The goal with this series is for you guys to get a behind the scenes of how I approach coaching my clients – from training, nutrition, supplement recs etc. and for you to see what ‘real’ transformations look like, instead of the ubiquitous 5-week abs bullshit.
Anyhoo – diatribes aside; let us begin.
After the client consultation, Tiago had made it clear that he had two main goals:
- Drop body fat for an upcoming holiday
- Maintain and increase strength and performance for powerlifting
And two subgoals:
- Be able to maintain the physique he gained after ending the diet
- Tiago, also a PT, wanted to learn more about the coaching / fat loss process.

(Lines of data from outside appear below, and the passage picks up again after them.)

/-- One element of a prepared sub-operation, performed where its line lives, whose L1 copies are recalled (R277, R278). -/
def performPrepared (op : Nat) (w64 : Bool) (s : State) (x : Nat × BitVec 64) : State :=
  let n := atomBytes w64
  let s := drainForStore s x.1 n
  let new := atomicNew op (atomicWidth w64) (physLoad s x.1 n) (x.2.toNat % 2 ^ atomicWidth w64) 0
  physStore s x.1 (leBytes n new.bits)

/-- VAMO_PERFORM (R286): a place receives the perform message, or the release of a group some place refused.
DEDUCED (log entry 35). -/
def execVamoPerform (place requester : Nat) (go : Bool) (s : State) : Result :=
  runEvent (do
    let s ← get
    match s.prepared.findIdx? fun p => p.place == place && p.requester == requester with
    | none => noPart
    | some k =>
      match s.prepared[k]? with
      | none => noPart
      | some p =>
        let t := if go then p.elems.foldl (performPrepared p.op.toNat p.w64) s else s
        set { t with prepared := t.prepared.eraseIdx k }) s

end Sys2Proof.Machine
end

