/-- DRAWN (R294): the region home takes the returned units. What the holder has been granted since it answered the DRAW
stays with it. -/
def execDrawn (region bay : Nat) (s : State) : Result :=
  runEvent (onHolder region bay fun s _ h =>
    match h.drawn with
    | none => noPart
    | some ret =>
      let s := modHolder s region bay fun x => { x with drawn := none }
      set (if ret then takeReturn s region bay h else s)) s

/-- LINEDRAW (R294): the holder drains one line. -/
def execLinedraw (bay line : Nat) (s : State) : Result :=
  runEvent (do
    let s ← get
    if s.shims.any fun h => h.bay == bay && h.line == line then set (drainShims s fun h => h.bay == bay && h.line == line)
    else noPart) s

/-- RET (R294, R295): the units of a holder whose last shim line was evicted return to the pool; it waits while the home
serves a query. DEDUCED (log entry 34). -/
def execRet (region bay : Nat) (s : State) : Result :=
  runEvent (onHolder region bay fun s r h => do
    if r.serving.isSome || h.drawn.isSome || h.retIn = 0 then noPart else set (takeReturn s region bay h)) s

/-- TOLQ (R297): the region home begins to serve a query: it draws holders, other than the requester's own bays, until
the shares not drawn are within ε. -/
def execTolq (region strand epsUnits : Nat) (s : State) : Result :=
  runEvent (onRegion region fun s r => do
    match s.strands[strand]? with
    | none => noPart
    | some st =>
      if r.serving.isSome then noPart
      else
        let others := drawOrder (r.holders.filter fun h => !(attached st).contains h.bay)
        set (modRegion (drawUntil region epsUnits others s) region fun r =>
          { r with serving := some (strand, BitVec.ofNat 32 epsUnits) })) s

/-- TOLGO (R297): the home releases the requester, which reads its lines; a strand that waited for the home goes on. -/
def execTolgo (strand : Nat) (s : State) : Result :=
  runEvent (do
    let s ← get
    let asked := fun (r : Region) => r.serving.any fun x => x.1 == strand
    if s.regions.any asked then
      set { s with regions := s.regions.map fun r => if asked r then { r with serving := none } else r }
    else noPart) s

end Sys2Proof.Machine
end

Tiago was a special case as he differed greatly from the normal guys I coach – who are mainly focussed on looking good naked – as his main focus was on powerlifting and maintaining his performance, his protocol had to cater to this.
His diet had to allow enough of a deficit to send the signal to his body to burn fat, but not so much that performance was impeded.
His training had to be programmed to cater to his sport and allow him to continue getting stronger in the big three lifts: squat, bench and deadlift; but also including sufficient metabolic and hypertrophy work to maintain muscle mass [and even gain new mass*]
*as Tiago didn’t do much high rep/hypertrophy style training there was a lot of potential to milk out some muscle growth even in a deficit.
Looking good and lifting heavy shit is all good and well, but doesn’t mean jack if your health and social life suffer as a result. Therefore, we also had to take into consideration the following:
- No crash dieting
- No unnecessary food restrictions*
- Keeping metabolic and hormonal health in mind
- Providing a diet plan that would give Tiago the freedom to go out and enjoy the weekends with his girlfriend [this was a big point for him]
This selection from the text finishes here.